Even among the Jews relics were regarded with reverence. At the exit from Egypt Moses took Joseph’s bones with him (Exod. xiii. 19). The early Christians also had great respect for relics. When St. Ignatius, Bishop of Antioch, was torn to pieces by lions, two of his companions came by night and gathered up his bones, carrying them to Antioch. When St. Polycarp, Bishop of Smyrna, was burned alive, the Christians collected his ashes, valuing them more than jewels. At an early date it was customary to erect chapels or altars above the tombs of martyrs, and offer the holy sacrifice over their remains. Relics are usually enclosed in costly reliquaries, richly dec orated. It is out of respect for the dead that we lay wreaths on their coffins, and deck their graves with flowers. Relics of great value, such as the portions of the true cross, or of the manger at Bethlehem, are encased in gold or silver; likewise some of the bodies of the saints. From time immemorial pilgrimages have been made to the sepulchres of the saints. For nineteen centuries the faithful have been wont to visit the tombs of the apostles in Rome or the holy places in Palestine. The early Christians flocked in such numbers to the Holy Land that the places in Jerusalem were thronged with devout worshippers. Any one who had not been thither esteemed himself a worse Christian than his neighbors. “We visit the sepulchres of the saints,” says St. John Chrysostom, “and prostrate ourselves there in order to obtain some grace which we need.”
2. We obtain many blessings from God by venerating relics.

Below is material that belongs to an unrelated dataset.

-- ==== Sys2Proof/Machine/Dispatch.lean ====
section
/-! DEFINITION. The dispatch of an instruction to its meaning, one arm per constructor. `s` is the state after the
instruction's bytes have been fetched: its `pc` is the address after them (10_state.md R29). -/

namespace Sys2Proof.Machine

Relics are a source whence spiritual benefits come to us from God. St. John Damascene says: “As water gushed from the rock in the wilderness at God’s command, so by His will blessings flow from the relics of the saints.” Where the remains of saints or martyrs are interred the snares of the devil lose their potency and obstinate maladies are healed. St. Augustine relates numerous cures effected by the relics of St. Stephen in Africa, besides the raising from the dead of two children. In the Old Testament we read of a dead man restored to life on coming in contact with the bones of the prophet Eliseus (4 Kings xiii. 21). Even in their lifetime the bodies of the saints were instrumental in working miracles. By the shadow of St. Peter (Acts v. 15), and by the handkerchiefs or girdles worn by St. Paul (Acts xix. 12), the sick were delivered from their infirmities. But it must be remembered it is not by the relics themselves that these miracles are wrought, but by God. Hence it is not a superstitious act on the part of pious persons when they visit places of pilgrimage, where God is pleased to work wonders by means of relics or images of the saints.